=== Aim of the exercise ===
Filter out all lines without the word "effStbar" from the data below, please, and copy the rest.

=== Information ===

-- ==== Sys2Proof/Machine/Checks.lean ====
section
/-! DEFINITION. The encoding checks of R26, R30, R34, R42 and R43: for every instruction the operand kinds, modifiers, TYPE, FUNC, ROUND,
WIDTH, ORDER, SCOPE and QUEUE values its encoding table lists, the checks made from them, and which registers it reads and writes. -/

namespace Sys2Proof.Machine

/-- What an operand field may hold (R30). -/
structure Pos where
  /-- the instruction uses the field -/
  used : Bool
  v : Bool
  s : Bool
  c : Bool
  p : Bool
  lane : Bool
  /-- 1023 may stand -/
  empty : Bool
  /-- a k register even where no s register may stand (`tret.to`) -/
  k : Bool
  /-- codes allowed besides -/
  also : List Nat
  /-- v names the operand spans; 0 where ownership is not checked -/
  names : Nat
  /-- the v number must be a multiple of this -/
  align : Nat
  /-- the s number, or the k number that stands for it, must be a multiple of this -/
  salign : Nat
  /-- the s number must be below this -/
  slim : Nat
  /-- no k register although an s register may stand -/
  nok : Bool
  read : Bool
  write : Bool
  deriving DecidableEq, Repr

/-- A field the instruction does not use: it must be 0 (R26). -/
def Pos.unused : Pos :=
  { used := false, v := false, s := false, c := false, p := false, lane := false, empty := false, k := false, also := [],
    names := 0, align := 1, salign := 1, slim := 160, nok := false, read := false, write := false }
/-- A used field that accepts nothing yet. -/
def Pos.used0 : Pos := { Pos.unused with used := true }
/-- A value source of n names: v, s, constant, LANE (R140 "val"). -/
def Pos.val (n : Nat) : Pos := { Pos.used0 with v := true, s := true, c := true, lane := true, names := n, align := n, read := true }
/-- A v source of n names, its number a multiple of `al`. -/
def Pos.vsrc (n al : Nat) : Pos := { Pos.used0 with v := true, names := n, align := al, read := true }
/-- A v or s source of n names. -/
def Pos.vs (n : Nat) : Pos := { Pos.vsrc n n with s := true }
/-- A v, s or constant source of n names. -/
def Pos.vsc (n : Nat) : Pos := { Pos.vs n with c := true, salign := if n = 4 then 2 else 1 }
/-- An s source. -/
def Pos.ssrc : Pos := { Pos.used0 with s := true, read := true }
/-- A v destination of n names, its number a multiple of `al`. -/
def Pos.vdst (n al : Nat) : Pos := { Pos.used0 with v := true, names := n, align := al, write := true }
/-- A predicate source. -/
def Pos.psrc : Pos := { Pos.used0 with p := true, read := true }
/-- A predicate destination. -/
def Pos.pdst : Pos := { Pos.used0 with p := true, write := true }
/-- The same field, or 1023. -/
def Pos.opt (x : Pos) : Pos := { x with empty := true }
/-- A field that must be 1023. -/
def Pos.absent : Pos := { Pos.used0 with empty := true }

/-- How a modifier field is used (R26, R28). -/
inductive ModUse where
  /-- the source is not read: the field must be 0 -/
  | unused
  /-- SIGN and SUBFIELD as R28 allows for a TYPE -/
  | any (ty : Nat)
  /-- SIGN only -/
  | sign (ty : Nat)
  /-- the entry allows no modifier -/
  | zero
  deriving DecidableEq, Repr

/-- How DSUB is used. -/
inductive SubUse where
  | unused
  | any
  | zero
  /-- 0, 18 or 19 (`frnd` of a 16-bit type) -/
  | halves
  deriving DecidableEq, Repr

/-- What an entry lists for a format A instruction. -/
structure SpecA where
  dst : Pos
  a : Pos
  b : Pos
  c : Pos
  ma : ModUse
  mb : ModUse
  mc : ModUse
  types : List Nat
  always : Bool
  dsub : SubUse
  rounds : List Nat
  func : Bool
  /-- a failing operand the entry names: low bit of its field -/
  bad : List Nat
  deriving DecidableEq, Repr

/-- A format A entry that uses nothing but FUNC 0. -/
def SpecA.bare : SpecA :=
  { dst := .unused, a := .unused, b := .unused, c := .unused, ma := .unused, mb := .unused, mc := .unused, types := [0],
    always := false, dsub := .unused, rounds := [0], func := true, bad := [] }

/-- Causes of R43, in order. -/
inductive CheckCause where
  | illegalOp
  | privilege
  | illegalOperand
  | unnamedReg
  deriving DecidableEq, Repr

/-- A failing check: its cause, the low bit of its field, and the operand code UNNAMED_REG names. -/
structure Failure where
  cause : CheckCause
  bit : Nat
  code : Nat
  deriving DecidableEq, Repr

/-- What the checks need to know of the bundle. -/
structure CheckEnv where
  owned : Nat
  inTrap : Bool
  base : Nat
  deriving DecidableEq, Repr

/-- Order of R43. -/
def CheckCause.rank : CheckCause → Nat
  | .illegalOp => 0
  | .privilege => 1
  | .illegalOperand => 2
  | .unnamedReg => 3

/-- The cause code of R368. -/
def CheckCause.code : CheckCause → Nat
  | .illegalOp => 1
  | .privilege => 4
  | .illegalOperand => 2
  | .unnamedReg => 5

/-- ILLEGAL_OP at a field, when a condition holds. -/
def illOp (bit : Nat) (bad : Bool) : List Failure := if bad then [{ cause := .illegalOp, bit := bit, code := 0 }] else []
/-- ILLEGAL_OPERAND at a field, when a condition holds. -/
def illOperand (bit : Nat) (bad : Bool) : List Failure := if bad then [{ cause := .illegalOperand, bit := bit, code := 0 }] else []

/-- The first name of a span that is not owned. -/
def firstUnowned (owned code names : Nat) : Option Nat := ((List.range names).map (code + ·)).find? fun n => decide (owned ≤ n)

/-- The checks of an operand field (R26, R30, R42). -/
def Pos.check (x : Pos) (env : CheckEnv) (bit code : Nat) : List Failure :=
  if !x.used then illOp bit (code != 0)
  else if x.also.contains code then []
  else if code < 640 then
    if !x.v || code % x.align != 0 then illOperand bit true
    else match firstUnowned env.owned code x.names with
      | some n => [{ cause := .unnamedReg, bit := bit, code := n }]
      | none => []
  else if code < 800 then illOperand bit (!x.s || (code - 640) % x.salign != 0 || decide (x.slim ≤ code - 640))
  else if code < 864 then illOperand bit (!x.c)
  else if code < 880 then illOperand bit (!x.p)
  else if code < 888 then
    if !env.inTrap then [{ cause := .privilege, bit := bit, code := 0 }]
    else illOperand bit (!(x.k || (x.s && !x.nok)) || (code - 880) % x.salign != 0)
  else if code = 888 then illOperand bit (!x.lane)
  else if code = 1023 then illOperand bit (!x.empty)
  else illOperand bit true

/-- A 64-bit TYPE code. -/
def wide (ty : Nat) : Bool := ty == 4 || ty == 5 || ty == 6
/-- An n or b TYPE code, for which SIGN must be 0 (R28). -/
def signless (ty : Nat) : Bool := ty == 0 || ty == 2 || ty == 4 || ty == 6 || ty == 11 || ty == 13
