/-- An arrival of the slot on a stage has issued and not yet completed: what it stores next into the ring is meant for a later stage (R190,
R400). -/
def Crew.arriving (c : Crew) (b : Bundle) (ring stage : Nat) : Bool :=
  c.arrivals.any fun a => a.bun == b.index && a.ring == ring && a.stage == stage

/-- A ring window access (R189, R191): offset in the window, by the bundle. -/
def Crew.ringSpot (c : Crew) (b : Bundle) (k : Reach) (i off n : Nat) : Spot :=
  match c.ring? i with
  | none => .fault
  | some r =>
    if r.stages * r.size < off + n then .fault
    else
      let j := off / r.size
      let place := fun k => Spot.at c.cid .ring (r.base + k * r.size + off % r.size)
      match b.boundStage r with
      | some st => place ((st + j) % r.stages)
      | none =>
        let ph := r.phys j
        let st := (r.stage ph).st
        if j = 0 && k != .store then (if r.spawn then .fault else if st == .full then place ph else .wait)
        else if j = r.dist && k != .load && (st != .empty || c.arriving b i ph) then .wait
        else place ph

/-- The crew of a gang window's CREW field: one of the same gang (R183). -/
def Ctx.gangCrew (x : Ctx) (idx : Nat) : Option Crew :=
  if idx == x.c.gangIdx then some x.c
  else if x.c.gangW * x.c.gangH ≤ idx then none
  else x.s.crews.find? fun d => d.castId == x.c.castId && d.gangId == x.c.gangId && d.gangIdx == idx

/-- Where a lane's access of n bytes goes (R182, R183, R185). -/
def Ctx.spot (x : Ctx) (k : Reach) (a n : Nat) : Spot :=
  if a % n != 0 then .fault
  else
    match a / 2 ^ 29 with
    | 0 | 1 => if a + n ≤ x.c.plainSize then .at x.c.cid .plain a else .fault
    | 2 => x.c.ringSpot x.b k 0 (a % 2 ^ 29) n
    | 3 => x.c.ringSpot x.b k 1 (a % 2 ^ 29) n
    | 4 | 5 => if a % 2 ^ 30 + n ≤ x.c.exchSize then .at x.c.cid (exchBank k) (a % 2 ^ 30) else .fault
    | _ =>
      let off := a % 2 ^ 24
      match x.gangCrew (a / 2 ^ 25 % 32) with
      | none => .fault
      | some d =>
        if a / 2 ^ 24 % 2 = 1 then (if off + n ≤ d.exchSize then .at d.cid (exchBank k) off else .fault)
        else if k != .load && d.cid != x.c.cid then .fault
        else if off + n ≤ d.plainSize then .at d.cid .plain off
        else .fault

/-- Two ranges share a 256-byte ordering granule (R258). -/
def granulesMeet (a n b m : Nat) : Bool := decide (a / 256 ≤ (b + m - 1) / 256) && decide (b / 256 ≤ (a + n - 1) / 256)

/-- A crew of the context: its own, or another resident one. -/
def Ctx.crewOf (x : Ctx) (cid : Nat) : Option Crew := if cid = x.c.cid then some x.c else x.s.crew? cid

/-- An access of n bytes at a spot waits on the scoreboard of the crew it reaches (R259). -/
def Ctx.held (x : Ctx) (k : Reach) (sp : Spot) (n : Nat) : Bool :=
  match sp with
  | .wait => true
  | .fault => false
  | .at cid area off =>
    match x.crewOf cid with
    | none => false
    | some d => (x.s.core d.core).sboard.any fun e =>
        e.crew == cid && e.range.area == area && (e.write || k != .load) && granulesMeet e.range.off e.range.len off n

/-- Bytes read at a spot. -/
def Ctx.scratchRead (x : Ctx) (sp : Spot) (n : Nat) : List Byte :=
  match sp with
  | .at cid area off =>
    match x.crewOf cid with
    | some d => (d.areaMem area).read off n
    | none => []
  | _ => []

/-- Bytes written at a spot. -/
def Ctx.scratchWrite (x : Ctx) (sp : Spot) (bs : List Byte) : Ctx :=
  match sp with
  | .at cid area off =>
    match x.crewOf cid with
    | none => x
    | some d =>
      let d := d.setAreaMem area ((d.areaMem area).write off bs)
      if cid = x.c.cid then { x with c := d } else { x with s := x.s.setCrew d }
  | _ => x

/-- Poisoned scratch meets an access of n bytes at a spot. -/
def Ctx.scratchPoison (x : Ctx) (sp : Spot) (n : Nat) : Bool :=
  match sp with
  | .at cid area off =>
    match x.crewOf cid with
    | some d => d.poison.any fun e => e.1 == area && decide (e.2 < off + n) && decide (off < e.2 + 64)
    | none => false
  | _ => false

/-- The first lane of an access that would read poisoned scratch. -/
def Ctx.poisonLane (x : Ctx) (l : List (Nat × Spot)) (n : Nat) : Option Nat := (l.find? fun e => x.scratchPoison e.2 n).map (·.1)

/-- Whole 64-byte units that the stores of one instruction overwrite lose their poison (R212). -/
def Crew.clearWhole (c : Crew) (l : List (Nat × Spot)) (n : Nat) : Crew :=
  if c.poison.isEmpty then c
  else
    let here := fun area => unitsCovered (l.filterMap fun e => match e.2 with
      | .at cid a off => if cid == c.cid && a == area then some (off, n) else none
      | _ => none)
    { c with poison := c.poison.filter fun e => !(here e.1).contains e.2 }

/-- The poison that a store's lanes clear, in every crew. -/
def Ctx.clearWhole (x : Ctx) (l : List (Nat × Spot)) (n : Nat) : Ctx :=
  { x with c := x.c.clearWhole l n, s := { x.s with crews := x.s.crews.map fun c => c.clearWhole l n } }

/-! ## Faults (R185) -/

/-- Strands of lanes are switched off: their FMASK bits are set and they count as exited (R185). -/
def Ctx.switchOff (x : Ctx) (m : LaneMask) : Ctx :=
  if m = 0 then x
  else
    { x with
      b := { x.b with fmask := x.b.fmask ||| m, exited := x.b.exited ||| m }
      c := { x.c with off := min 1024 (x.c.off + popMask m), faults := bump x.c.faults 7 (popMask m) }
      act := x.act &&& ~~~m }

/-- After an instruction that has switched strands off: the helpers of quads left without others exit, sub-bundles without strands leave, the crew
may have triggered, and what has become possible happens (R66, R236, R322). -/
def sweep (s0 : State) (o : Host.Outcome State Fault Refusal) : Host.Outcome State Fault Refusal :=
  match o with
  | .next s =>
    match s.cur with
    | none => .next s
    | some (cid, bi) =>
      match s.bundle? cid bi with
      | none => .next s
      | some (c, b) =>
        if (s0.bundle? cid bi).map (·.2.exited) == some b.exited then .next s
        else
          let e := b.exitLanes 0
          let stays := match b.subs with
            | y :: _ => y.mask &&& e.live != 0
            | [] => true
          .next (((s.setBundle c (if stays then e else e.takeOver s.coreClock)).progress cid).noteTrig cid)
  | o => o

/-! ## Loaded values -/

/-- The register words of loaded bytes (R33, R197): n and s widths extended to 32 bits, wider ones as they lie. -/
def loadedWords (width : Nat) (bs : List Byte) : List Word :=
  let w := fun i => BitVec.ofNat 32 (leNat ((bs.drop (4 * i)).take 4))
  match width with
  | 0 | 2 => [BitVec.ofNat 32 (leNat bs)]
  | 1 => [(BitVec.ofNat 8 (leNat bs)).signExtend 32]
  | 3 => [(BitVec.ofNat 16 (leNat bs)).signExtend 32]
  | 4 => [w 0]
  | 5 => [w 0, w 1]
  | _ => [w 0, w 1, w 2, w 3]

/-- The writes of a load into v names: each lane's bytes. -/
def Ctx.loadWrites (x : Ctx) (dst width : Nat) (uni : Bool) (bytes : Nat → List Byte) : List VWrite :=
  let per := lanesOf fun L => if x.act.getLsbD L then loadedWords width (bytes L) else []
  (List.range (widthNames width)).map fun i => x.vwrite (dst + i) 0 (per.map fun l => l.getD i 0) none uni

/-- The spots of the lanes of a mask. -/
def Ctx.spots (x : Ctx) (k : Reach) (f : FmtM) (mask : LaneMask) : List (Nat × Spot) :=
  mask.lanes.map fun L => (L, x.spot k (x.scratchAddr f L) (widthBytes f.width.toNat))

/-- The lanes whose access faults. -/
def faultLanes (l : List (Nat × Spot)) : LaneMask := maskOf fun L => l.any fun e => e.1 == L && e.2 == .fault

/-- The spot of a lane. -/
def spotOf (l : List (Nat × Spot)) (L : Nat) : Spot :=
  match l.find? fun e => e.1 == L with
  | some e => e.2
  | none => .fault

/-! ## lds, sts, atoms (R197 to R199) -/

/-- The resident crews of a crew's gang, those that have retired among them. -/
def State.gangOf (s : State) (c : Crew) : List Crew := s.crews.filter fun d => d.castId == c.castId && d.gangId == c.gangId

/-- An acquire of scratch at gang scope or wider: what another crew of the gang released carries its core's logical time (R215, R219). -/
def Ctx.gangTime (x : Ctx) (order scope : Nat) : Ctx :=
  if x.act != 0 && acquires order && wideScope scope then
    { x with s := x.s.raiseLT x.c.core ((x.s.gangOf x.c).foldl (fun m d => max m (x.s.ltOf d.core)) 0) }
  else x

/-- lds -/
def effLds (f : FmtM) (x : Ctx) : Eff :=
  let n := widthBytes f.width.toNat
  let l := x.spots .load f x.act
  if x.memWaits f.order.toNat f.scope.toNat || l.any (fun e => x.held .load e.2 n) then .stall x
  else
    match x.poisonLane l n with
    | some L => .trap x 9 (poisonInfo 0 L 1)
    | none =>
    let y := ((x.ordered f.order.toNat).gangTime f.order.toNat f.scope.toNat).switchOff (faultLanes l)
    .long y { RegResult.empty with
      v := y.loadWrites f.data.toNat f.width.toNat (x.addrU f false) fun L => y.scratchRead (spotOf l L) n }
/-- lds (R197) -/
def execLds (f : FmtM) (s : State) : Host.Outcome State Fault Refusal := sweep s (run (.lds f) (effLds f) s)

/-- sts: lanes in ascending order, so that the highest of those that name a byte leaves its value -/
def effSts (f : FmtM) (x : Ctx) : Eff :=
  let n := widthBytes f.width.toNat
  let l := x.spots .store f x.actNH
  if x.memWaits f.order.toNat f.scope.toNat || l.any (fun e => x.held .store e.2 n) then .stall x
  else
    let data := lanesOf fun L => x.storeBytes f.data.toNat n L
    let y := (x.ordered f.order.toNat).switchOff (faultLanes l)
    .short ((l.foldl (fun y e => y.scratchWrite e.2 (data.getD e.1 [])) y).clearWhole l n) RegResult.empty
/-- sts (R198) -/
def execSts (f : FmtM) (s : State) : Host.Outcome State Fault Refusal := sweep s (run (.sts f) (effSts f) s)

/-- A source of 4 or 8 bytes in a lane, a constant under its integer reading. -/
def Ctx.srcBytes (x : Ctx) (code n L : Nat) : Nat := if n = 8 then x.raw64 4 code L else x.raw32 0 code L

/-- One lane of `atoms`: the context after it, the old word and its flags. -/
def Ctx.atomLane (x : Ctx) (f : FmtM) (sp : Spot) (v cmp : Nat) : Ctx × Nat × Flags :=
  let n := widthBytes f.width.toNat
  let old := leNat (x.scratchRead sp n)
  let (new, fl) := atomOp f.func.toNat n old v cmp x.ftz
  (x.scratchWrite sp (leBytes n new), old, fl)

/-- atoms: lanes in ascending order on one word; `fadd`'s flags are pending in both forms -/
def effAtoms (f : FmtM) (x : Ctx) : Eff :=
  let n := widthBytes f.width.toNat
  let l := x.spots .atom f x.actNH
  if x.memWaits f.order.toNat f.scope.toNat || l.any (fun e => x.held .atom e.2 n) then .stall x
  else
    match x.poisonLane l n with
    | some L => .trap x 9 (poisonInfo 0 L 1)
    | none =>
    let off := faultLanes l
    let y := ((x.ordered f.order.toNat).gangTime f.order.toNat f.scope.toNat).switchOff off
    let go := l.filter fun e => !off.getLsbD e.1
    let (z, olds, fl, iv) := go.foldl (fun acc e =>
      let (z, old, fl) := acc.1.atomLane f e.2 (x.srcBytes f.aux.toNat n e.1) (x.srcBytes f.data.toNat n e.1)
      (z, acc.2.1 ++ [(e.1, old)], acc.2.2.1 ||| fl, if fl.getLsbD 0 then acc.2.2.2 ||| (1#32 <<< e.1) else acc.2.2.2)) (y, [], 0, 0)
    let old := fun L => (match olds.find? fun e => e.1 == L with
      | some e => e.2
      | none => 0)
    let r := { RegResult.empty with flags := fl, iv := iv }
    let w := { z with act := z.actNH }
    -- without a result the instruction is short, its flags pending (R58); an IV that raises FP_INVALID does so at once (R129)
    if f.data = 800 then (if f.func = 10 && !(x.cast.fpinv && !x.inTrap && iv != 0) then .long w r else .short w r)
    else .long w { r with v := w.loadWrites f.data.toNat f.width.toNat false fun L => leBytes n (old L) }
/-- atoms (R199) -/
def execAtoms (f : FmtM) (s : State) : Host.Outcome State Fault Refusal := sweep s (run (.atoms f) (effAtoms f) s)

/-! ## Rings (R200, R201) -/

/-- stbar.p: an arrival is issued on logical stage D, unless that stage has all its arrivals (R190) -/
def Ctx.produce (x : Ctx) (i : Nat) (r : Ring) : Eff :=
  let k := r.phys r.dist
  let st := r.stage k
  if r.parr ≤ st.issued then .stall x
  else
    let c := x.c.setRing i (r.setStage k { st with issued := st.issued + 1 })
    .short { x with c := { c with
      arrivals := c.arrivals ++ [{ id := c.nextArrival, bun := x.b.index, ring := i, stage := k }], nextArrival := c.nextArrival + 1 } }
      RegResult.empty

/-- stbar -/
def effStbar (f : FmtA) (x : Ctx) : Eff :=
  let i := f.func.toNat / 2
  let consumer := f.func.getLsbD 0
  match x.c.ring? i with
  | none => .trap x 1 0
  | some r =>
    if x.b.stage.isSome || (consumer && r.spawn) then .trap x 1 0
    else if x.actNH = 0 then .short x RegResult.empty
    else if !consumer then x.produce i r
    else if (r.stage (r.phys 0)).st == .full then .short { x with c := x.c.consume i } RegResult.empty
    else .stall x
/-- stbar (R200) -/
def execStbar (f : FmtA) (s : State) : Host.Outcome State Fault Refusal := run (.stbar f) (effStbar f) s

/-- The word of `ringq` (R201). -/
def Ring.query (r : Ring) (mask : Bool) : Nat :=
  let ks := List.range r.stages
  let bits := fun st : StageSt => (ks.map fun k => if (r.stage k).st == st then 2 ^ k else 0).sum
  let count := fun st : StageSt => (ks.filter fun k => (r.stage k).st == st).length
  if mask then bits .held * 2 ^ 16 + bits .full
  else (r.stage (r.phys r.dist)).issued * 2 ^ 18 + count .held * 2 ^ 13 + count .full * 2 ^ 8 + r.prime * 2 ^ 4 + r.hp

/-- ringq: the snapshot of R201 is taken at the issue (log entry 7) -/
def effRingq (f : FmtA) (x : Ctx) : Eff :=
  match x.c.ring? (f.func.toNat % 2) with
  | none => .trap x 1 0
  | some r => .long x (x.result32 f.dst.toNat 0 none true fun _ _ => (BitVec.ofNat 32 (r.query (f.func.getLsbD 1)), 0))
/-- ringq (R201) -/
def execRingq (f : FmtA) (s : State) : Host.Outcome State Fault Refusal := run (.ringq f) (effRingq f) s

/-! ## The gang barrier (R194, R202) -/

/-- gbar -/
def effGbar (_f : FmtA) (x : Ctx) : Eff := x.syncPark .gbar
/-- gbar (R202) -/
def execGbar (f : FmtA) (s : State) : Host.Outcome State Fault Refusal := run (.gbar f) (effGbar f) s

/-- The whole gang is resident, and none of it halted for pre-emption: its barrier can complete (R195, R362). -/
def State.gangWhole (s : State) (c : Crew) : Bool :=
  decide ((s.gangOf c).length = c.gangW * c.gangH) && (s.gangOf c).all fun d => d.st != .halted

/-- A range in an exchange bank. -/
def PRange.isExch (r : PRange) : Bool := r.area == .live || r.area == .shadow

/-- Work into or out of exchange areas that a `gbar` waits for: copies into one, tasks reading or writing one (R194). DESIGN CHOICE (log entry 84): an
`lput` that reads one is not waited for, and one that has not performed reads the bank it was enqueued on after the swap has zeroed it. -/
def State.exchBusy (s : State) (c : Crew) : Bool :=
  let k := s.core c.core
  k.entries.any (fun e => e.crew == c.cid && e.kind == .lcopy && (match e.range with
    | some r => r.isExch
    | none => false)) ||
  k.tasks.any fun t => t.crew == c.cid && (match t.range with
    | some r => r.isExch
    | none => false)

/-- Every non-exited strand of a crew is parked at `gbar`, with no parked stores and its accesses performed. -/
def State.gbarReady (s : State) (c : Crew) : Bool :=
  !s.binned c && !s.exchBusy c && !(s.mem.requests.any fun q => q.crew == c.cid) && !(c.bundles.any fun b => s.mem.unacked c.cid b.strands) &&
  !(s.cores.any fun k => k.upd.any fun u => u.users.any fun e => e.1 == c.cid) &&
  c.bundles.all fun b => b.live == 0 || (b.trap.isNone && !s.hasParked c b.index && b.subs.all fun y => y.park == .gbar)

=== Your response ===
def effStbar (f : FmtA) (x : Ctx) : Eff :=
def execStbar (f : FmtA) (s : State) : Host.Outcome State Fault Refusal := run (.stbar f) (effStbar f) s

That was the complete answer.